Monday, January 20, 2014

My interview with Timothy C Hobbs



Hey, folks. Today I get the pleasure of interviewing the very kind and talented Timothy C. Hobbs. Sit back and relax as you learn everything you wanted to know about him, or rather everything I wanted to know.
http://www.amazon.com/Smell-Ginger-Timothy-C-Hobbs-ebook/dp/B0097HI65S/
 


JJ: When did you start writing?

TCH: I started writing in the sixth grade after reading Bram Stoker’s Dracula for the first time.


JJ: What was the first story you remember writing?

TCH: After reading Dracula. I wrote a short story entitled The Vampire of England. The vampire’s name was Alucard, which is Dracula backwards. More imitative than original, but it started my love of writing.

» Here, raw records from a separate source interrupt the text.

/-- The judgement on a picture (R222 to R229). -/
def judge (b : OpenBlock) (d : Decoder) (lost : Bool) (g : PictureFacts) (badCell : Bool) : Judgement :=
  let fatal := fatalMarks b d g
  let marks := damageMarks b d lost g badCell
  let hash := if d.mode = .test && d.hevc && g.hashMismatch then [(0x0212, 0)] else []
  let found := fatal ++ marks ++ hash
  let hurt := !(fatal ++ marks).isEmpty
  let first (l : List (Nat × Nat)) : Nat := (l.map (·.1)).headD 0
  if d.mode = .contain || !fatal.isEmpty then
    { damaged := hurt, concealed := false, hurt := hurt, status := first (fatal ++ marks), ccount := 0, found := found }
  else
    let all := marks ++ hash ++ (if d.inherit && refsConcealed d g then [(0x0209, 0)] else [])
    { damaged := false, concealed := !all.isEmpty, hurt := hurt, status := first all,
      ccount := if noHeader g then blockCount (pictureSps b d) else ((concealSpans b d g).map (·.len)).sum, found := found }

/-- The 248 data bytes of a picture cell (R216). -/
def pictureCell (n : Nat) (x : Stream) (f : Frame) (g : PictureFacts) (v : Sps) (damaged : Bool) (store : Nat) : List Byte :=
  let flags := (if damaged then 1 else 0) + (if f.concealed then 2 else 0) + (if f.lost then 4 else 0)
    + (if g.irap then 8 else 0) + (if 8 < v.depth then 16 else 0) + (if v.chroma = 0 then 32 else 0)
  let base := storeAt x store
  padTo 248 (leBytes 1 1 ++ leBytes 1 n ++ leBytes 2 flags ++ leBytes 4 (f.num.getD 0) ++ leBytes 8 f.stamp
    ++ leBytes 4 (unsigned 32 g.poc) ++ leBytes 2 f.firstMark ++ leBytes 2 f.ccount ++ leBytes 2 v.width ++ leBytes 2 v.height
    ++ leBytes 2 v.xoff ++ leBytes 2 v.yoff ++ leBytes 4 (storePitch x.cfg) ++ leBytes 4 store ++ leBytes 8 base
    ++ leBytes 8 (base + storePitch x.cfg * storeLines x.cfg) ++ leBytes 8 f.outReady)

/-- A picture leaves the output process (R216, R218, R219): it takes its number and OUTREADY; unless it is withheld its picture
cell is made and it is ready for analytics. -/
def outputPicture (n ready : Nat) (p : RefPicture) (s : State) : State :=
  let s := numberFrame n p.frameId (updFrame n p.frameId (fun f => { f with outReady := ready }) s)
  match stream? s n, getFrame s n p.frameId with
  | some x, some f =>
    if f.reason ≠ 0 then updFrame n f.id (fun f => { f with stage := .skipped, store := none }) s
    else match f.facts, f.sps with
      | some g, some v =>
        let (st, h, s) := buildChain (landClass s x 5) x.cfg.pool n (pictureCell n x f g v p.damaged p.store) [] s
        if st = 0 then updFrame n f.id (fun f => stamp 1 (nowNs s) { f with head := h, stage := .ready }) s
        else updFrame n f.id (fun f => { decide1 reasonFault st f with store := none }) s
      | _, _ => s
  | _, _ => s

/-- A picture that the standard removes without output (R218). -/
def removePicture (n : Nat) (p : RefPicture) (s : State) : State :=
  numberFrame n p.frameId (updFrame n p.frameId (fun f => { decide1 reasonDamaged 0x0207 f with store := none, stage := .skipped }) s)

/-- The separate log entries of TEST (R229): one for each detected error, with the stream, its POC, its status and first block. -/
def testLog (k n : Nat) (g : PictureFacts) (found : List (Nat × Nat)) (s : State) : State :=
  found.foldl (fun s e =>
    writeEntry { stamp := nowNs s, status := e.1, island := 5 + k, unit := 0, stream := n, arg0 := unsigned 32 g.poc,
                 arg1 := e.2, torn := false, poison := false } 1 s) s

/-- The decode event of a record (R227, R229, R434). -/
def decodeEvent (status : Nat) (g : PictureFacts) (ccount : Nat) : Event :=
  { kind := 0x0014, status := status, data := leBytes 4 (unsigned 32 g.poc) ++ leBytes 2 ccount }

/-- The decode events of a concealed picture's record: its first status, and a hash mismatch besides (R227, R229). -/
def decodeEvents (g : PictureFacts) (j : Judgement) : List Event :=
  if !j.concealed then []
  else decodeEvent j.status g j.ccount ::
    (if j.status != 0x0212 && j.found.any (fun e => e.1 == 0x0212) then [decodeEvent 0x0212 g j.ccount] else [])

/-- The random-access picture begins decoding with NoRaslOutputFlag 1 (R224). -/
def beginsDecoding (d : Decoder) (g : PictureFacts) : Bool := g.irap && ((g.cra && (!d.joined || d.inDamage)) || g.idrOrBla)

/-- The state of a decode context after a picture (R222, R224, R226, R227). -/
def afterPicture (g : PictureFacts) (j : Judgement) (d : Decoder) : Decoder :=
  let clean := g.irap && !j.hurt && !j.concealed
  { d with
    joined := d.joined || g.irap
    raslDrop := if g.irap then beginsDecoding d g else d.raslDrop
    inDamage := if g.irap then j.hurt else d.inDamage || j.hurt
    inherit := if clean then false else d.inherit || j.concealed
    mode := if d.mode = .startup && clean then .contain else d.mode
    nextDec := d.nextDec + 1 }

/-- Output order: POC, then decode order (R218, R227). -/
def outputBefore (a b : RefPicture) : Bool := decide (a.poc < b.poc) || (a.poc == b.poc && decide (a.dec < b.dec))

/-- The picture that is output next. -/
def nextOutput (ps : List RefPicture) : Option RefPicture := (sortBy outputBefore (ps.filter (·.waiting))).head?

/-- Pictures that are neither references nor wait for output leave the DPB (R216). -/
def dropIdle (ps : List RefPicture) : List RefPicture := ps.filter fun p => p.reference || p.waiting

/-- Bump pictures while a condition on the DPB holds, or a whole copy is next (R218, R227): what stays, and what is output. -/
def bumpWhile (full : List RefPicture → Bool) : (fuel : Nat) → List RefPicture → List RefPicture → List RefPicture × List RefPicture
  | 0, ps, out => (ps, out)
  | fuel + 1, ps, out => match nextOutput ps with
    | none => (ps, out)
    | some p =>
      if full ps || p.copy then
        bumpWhile full fuel (dropIdle (ps.map fun q => if q.dec = p.dec then { q with waiting := false } else q)) (out ++ [p])
      else (ps, out)

/-- More pictures wait than may precede one in output, or one has waited for as many as the latency limit allows (C.5.2 of H.265;
PRESUMED, log 180). -/
def outputDue (v : Option Sps) (ps : List RefPicture) : Bool :=
  let reorder := match v with | some v => v.reorder | none => 0
  let latency := v.bind (·.latency)
  decide (reorder < (ps.filter (·.waiting)).length) ||
    (match latency with | some l => ps.any fun p => p.waiting && decide (l ≤ p.latency) | none => false)

/-- The DPB, with the non-existing frames that it holds, has no place for another picture. -/
def dpbFull (v : Option Sps) (inferred : Nat) (ps : List RefPicture) : Bool :=
  match v with | some v => decide (max 1 v.dpb ≤ ps.length + inferred) | none => false

/-- Pictures are bumped before the current one: in H.264 only where it finds no empty frame buffer (C.4.5.3; PRESUMED, log 180). -/
def bumpBefore (d : Decoder) (inferred : Nat) (ps : List RefPicture) : Bool :=
  (d.hevc && outputDue d.sps ps) || dpbFull d.sps inferred ps

/-- The active SPS lets pictures precede one in decode order and follow it in output order (R219). -/
def allowsReorder (v : Option Sps) : Bool := match v with | some v => decide (v.reorder ≠ 0) | none => false

/-- Pictures are bumped behind the current one, in H.265 (C.5.2.3; PRESUMED, log 180), and where the SPS allows no reordering, so that
each is ready as its decode ends (R219). -/
def bumpAfter (d : Decoder) (ps : List RefPicture) : Bool := (d.hevc || !allowsReorder d.sps) && outputDue d.sps ps

/-- An H.264 picture that is no reference goes past a full DPB: before all that wait it is output at once, and one that is not output is
not kept (C.4.5.2; PRESUMED, log 180). -/
def passesDpb (d : Decoder) (inferred : Nat) (p : RefPicture) (ps : List RefPicture) : Bool :=
  !d.hevc && !p.reference && !p.copy && (!p.waiting || (dpbFull d.sps inferred ps && (ps.filter (·.waiting)).all (outputBefore p)))

/-- What a picture's entry into the DPB does (R218, R224, R227): the context after it, the pictures released in order, and those
removed without output. -/
structure OutputStep where
  dec : Decoder
  released : List RefPicture
  removed : List RefPicture
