/-- When the last source has been decoded, the pictures that wait leave the decode in output order (R235; DEDUCED, log 183). -/
def flushClip (c : Clip) : Clip :=
  if (c.sources.all fun x => behindClip c x.stamp) && (c.lastLanded || c.endStatus.isSome) then
    { c with
      ready := c.ready ++ (sortBy outputBefore (c.dec.pictures.filter (·.waiting))).map fun p =>
        { stamp := p.stamp, damaged := p.damaged, concealed := p.concealed, sps := p.sps, store := p.store }
      dec := { c.dec with pictures := [] } }
  else c

/-- The session ends when it has coded its last picture, or with the status that ended it early (R241). -/
def settleClip (i : Nat) (s : State) : State :=
  match s.clips.getD i none with
  | none => s
  | some c =>
    if (c.sources.all fun x => behindClip c x.stamp) && (c.ready.all fun p => behindClip c p.stamp) && (c.lastLanded || c.endStatus.isSome) then endClip i (c.endStatus.getD 0) s else s

/-- The next picture of a session: its timestamp, whether it is damaged, whether concealed, and its samples; from its decode where it
has one, else a source that passes directly (R234, R235). -/
structure NextPicture where
  stamp : Nat
  damaged : Bool
  concealed : Bool
  src : Source
  /-- The cell of its chain that fails its check (R358). -/
  bad : Option Nat := none

/-- The source of a session's next picture, if it has one. -/
def nextClipPicture (c : Clip) (s : State) : Option NextPicture :=
  if c.fountain.isSome then
    match c.ready.head? with
    | some p =>
      let src := storeSource (fun a => windowedByte s [(clipStoreAt c p.store, storeSize c.cfg)] (clipStoreAt c p.store + a)) c.cfg p.sps
      some { stamp := p.stamp, damaged := p.damaged, concealed := p.concealed, src := src }
    | none => none
  else match c.sources.head? with
    | some x =>
      let r := readChain chainFuel x.head s
      some { stamp := x.stamp, damaged := r.bad.isSome || x.lost, concealed := false, src := chainSource r c.cfg c.sec x.set, bad := r.bad }
    | none => none

/-- A session is done with its next picture: the source's chain is released (R234). One that has ended holds no more. -/
def dropPicture (i : Nat) (s : State) : State :=
  match s.clips.getD i none with
  | none => s
  | some c =>
    if c.fountain.isSome then updClip i (fun c => { c with ready := c.ready.drop 1 }) s
    else match c.sources.head? with
      | some x => freeChain x.head (updClip i (fun c => { c with sources := c.sources.drop 1 }) s)
      | none => s
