/-- What a read of the aperture leaves behind: its words' errors, and its lines in the Control ways (R305, R309, R382). -/
def noteAperture (r : List ByteRead) (s : State) : State :=
  let lines := (r.map fun x => x.addr / 64).eraseDups
  lines.foldl (fun s l =>
    let here := (r.filter fun x => x.addr / 64 == l).map (·.addr)
    let a := (here.min?).getD 0
    unitRead .control a ((here.max?).getD 0 + 1 - a) s) (countMix s)

/-- Bytes that the aperture reads (R382): 0 at addresses that it may not reach, a free value in a fenced island's store. -/
def apertureRead (off n : Nat) (s : State) : List Byte × State :=
  let as := (List.range n).map fun i => apBase s + off + i
  let (free, t) := freeBytes n s
  let reads := (as.filter fun a => apertureCovers s a && !storeFenced s a).map fun a => readTarget noLane s a (.phys a 0)
  let t := noteAperture reads t
  let bs := as.zipIdx.map fun a =>
    if !apertureCovers s a.1 then 0 else if storeFenced s a.1 then free.getD a.2 0 else (readTarget noLane s a.1 (.phys a.1 0)).val
  if as.all (apertureCovers s) then (bs, t) else (bs, setBadAcc (logErr 0x0907 2 0 t { arg0 := apBase s + off }))

/-- APERTURE_ACCESS (R382): a write of bytes, or a read of as many. -/
def execApertureAccess (write : Bool) (offset : Nat) (bytes : List Byte) (s : State) : Res :=
  inRange (decide (offset + bytes.length ≤ 0x10000000)) s <|
    done (if write then hostWrites offset (apertureWrite offset bytes false) s
          else hostReads offset bytes.length (apertureRead offset bytes.length) s)

/-- After a change of what may be sent: messages, INTA, waiting reads (R379, R389 to R392). -/
def resumeSending (s : State) : State :=
  let s := if s.gate.msixOn then releasePba s else updateInta s
  startReads s.mem.reads.length s

/-- MSI-X Enable and Function Mask (R389 to R391). -/
def setMsix (on mask : Bool) (s : State) : State :=
  let was := s.gate.msixOn
  let s := if on && !was && s.gate.inta then emit .deassertInta (updGate (fun g => { g with inta := false }) s) else s
  let s := updGate (fun g => { g with msixOn := on, funcMask := mask }) s
  if on && !was then resendCauses s else if on then releasePba s else if was then updateInta (prunePba s) else s

/-- The reads that wait for a tag fail when no request may leave any more (R314, R379). -/
def failWaiting (s : State) : State :=
  failReads (s.mem.reads.filter fun r => r.tag.isNone) (updMem (fun m => { m with reads := m.reads.filter fun r => r.tag.isSome }) s)

/-- The power state (R379): a return to D0 keeps all state and sends what was held. -/
def setPower (d3 : Bool) (s : State) : State :=
  if s.gate.d3hot == d3 then s
  else
    let s := updGate (fun g => { g with d3hot := d3 }) s
    if d3 then failWaiting s else resumeSending s

/-- Store a configuration dword. -/
def setCfg (off : Nat) (v : BitVec 32) (s : State) : State :=
  updGate (fun g => { g with cfg := if v = 0 then tabDel off g.cfg else tabPut off v g.cfg }) s

/-- The bits of a configuration dword that a write stores (R377, R378; for the capabilities' registers as PCI Express has them,
PRESUMED, log 9). -/
def cfgMask (off : Nat) : BitVec 32 :=
  if off = 0x04 then 0x546
  else if off = 0x10 then 0xFE000000
  else if off = 0x14 ∨ off = 0x1C then 0xFFFFFFFF
  else if off = 0x18 then 0xF0000000
  else if off = 0x58 then 0x71EF
  else if off = 0x60 then 0xCB
  else if off = 0x78 then 0x1F
  else if off = 0x80 then 0xF
  else if off = 0x108 ∨ off = 0x10C then 0x001FF010
  else if off = 0x114 then 0x31C1
  else if off = 0x118 then 0x140
  else 0

/-- The AER status bits from `lo` (R396). -/
def aerWord (s : State) (lo : Nat) : BitVec 32 := w32 ((s.gate.aer.filter fun n => decide (lo ≤ n ∧ n < lo + 32)).map fun n => 2 ^ (n - lo)).sum

/-- The read-only part of a configuration dword (R377, R378). -/
def cfgFixed (s : State) (off : Nat) : BitVec 32 :=
  if off = 0x00 then 0x06401E9C
  else if off = 0x04 then 0x00100000 ||| w32 (flag (intLevel s) 19)
  else if off = 0x08 then 0x12000000 ||| (reg s 0 &&& 0xFF)
  else if off = 0x10 then 0x4
  else if off = 0x18 then 0xC
  else if off = 0x2C then w32 s.power.ledger.subsystem
  else if off = 0x34 then 0x40
  else if off = 0x3C then 0x100
  else if off = 0x40 then 0x00035001
  else if off = 0x44 then w32 (8 + (if s.gate.d3hot then 3 else 0))
  else if off = 0x50 then 0x0002A010
  else if off = 0x54 then 0x10008022
  else if off = 0x58 then w32 (flag (s.mem.reads.any fun r => r.tag.isSome) 21)
  else if off = 0x5C then 0x00018885
  else if off = 0x60 then w32 (bits (reg s 4).toNat 0 3 * 2 ^ 16 + bits (reg s 4).toNat 4 6 * 2 ^ 20)
  else if off = 0x74 then 0x6
  else if off = 0x7C then 0x3E
  else if off = 0xA0 then w32 (0x003F0011 + flag s.gate.funcMask 30 + flag s.gate.msixOn 31)
  else if off = 0xA4 then 0x00800000
  else if off = 0xA8 then 0x00801000
  else if off = 0x100 then 0x14820001
  else if off = 0x104 then aerWord s 0
  else if off = 0x110 then aerWord s 32
  else if off = 0x118 then 0xA0
  else if off = 0x148 then 0x00010003
  else if off = 0x14C then w32 s.power.ledger.serial
  else if off = 0x150 then w32 (s.power.ledger.serial / 2 ^ 32)
  else 0

/-- A configuration read (R377, R378). -/
def readCfg (s : State) (off : Nat) : BitVec 32 := cfgFixed s off ||| (cfgReg s off &&& cfgMask off)

/-- The bits that byte enables select. -/
def enableMask (be : BitVec 4) : BitVec 32 :=
  w32 (((List.range 4).map fun i => if be.getLsbD i then 0xFF * 256 ^ i else 0).sum)

/-- AER status bits that a write clears (R13, R396). -/
def clearAer (lo : Nat) (v : BitVec 32) (s : State) : State :=
  updGate (fun g => { g with aer := g.aer.filter fun n => !(decide (lo ≤ n ∧ n < lo + 32) && v.getLsbD (n - lo)) }) s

JJ: What genre is your most preferred?

TCH: Horror and supernatural.

JJ: What challenges you the most in your writing?

TCH: Finishing the project. I have so many half or partial completed works it makes me crazy.

JJ: What is your favorite thing about being an author?

TCH: Bringing my characters to life and allowing them to meld with the landscapes I’ve thrown them in.

JJ: What do you like least about being an author?

TCH: Editing. Probably the most important aspect of writing, but the least enjoyable.

JJ: How many books do you currently have available?

TCH: I have four novels, Veils, The Pumpkin Seed, Music Box Sonata, and Maiden Fair, one novella, The Smell of Ginger, and one short story collection, Mothertrucker and Other Stories.

JJ: What projects are you currently working on?

TCH: I am editing a second collection of short stories, researching my next Once Upon a Time in Texas fairy tale reimagining, and working on a werewolf novel I started back in the late 1990’s.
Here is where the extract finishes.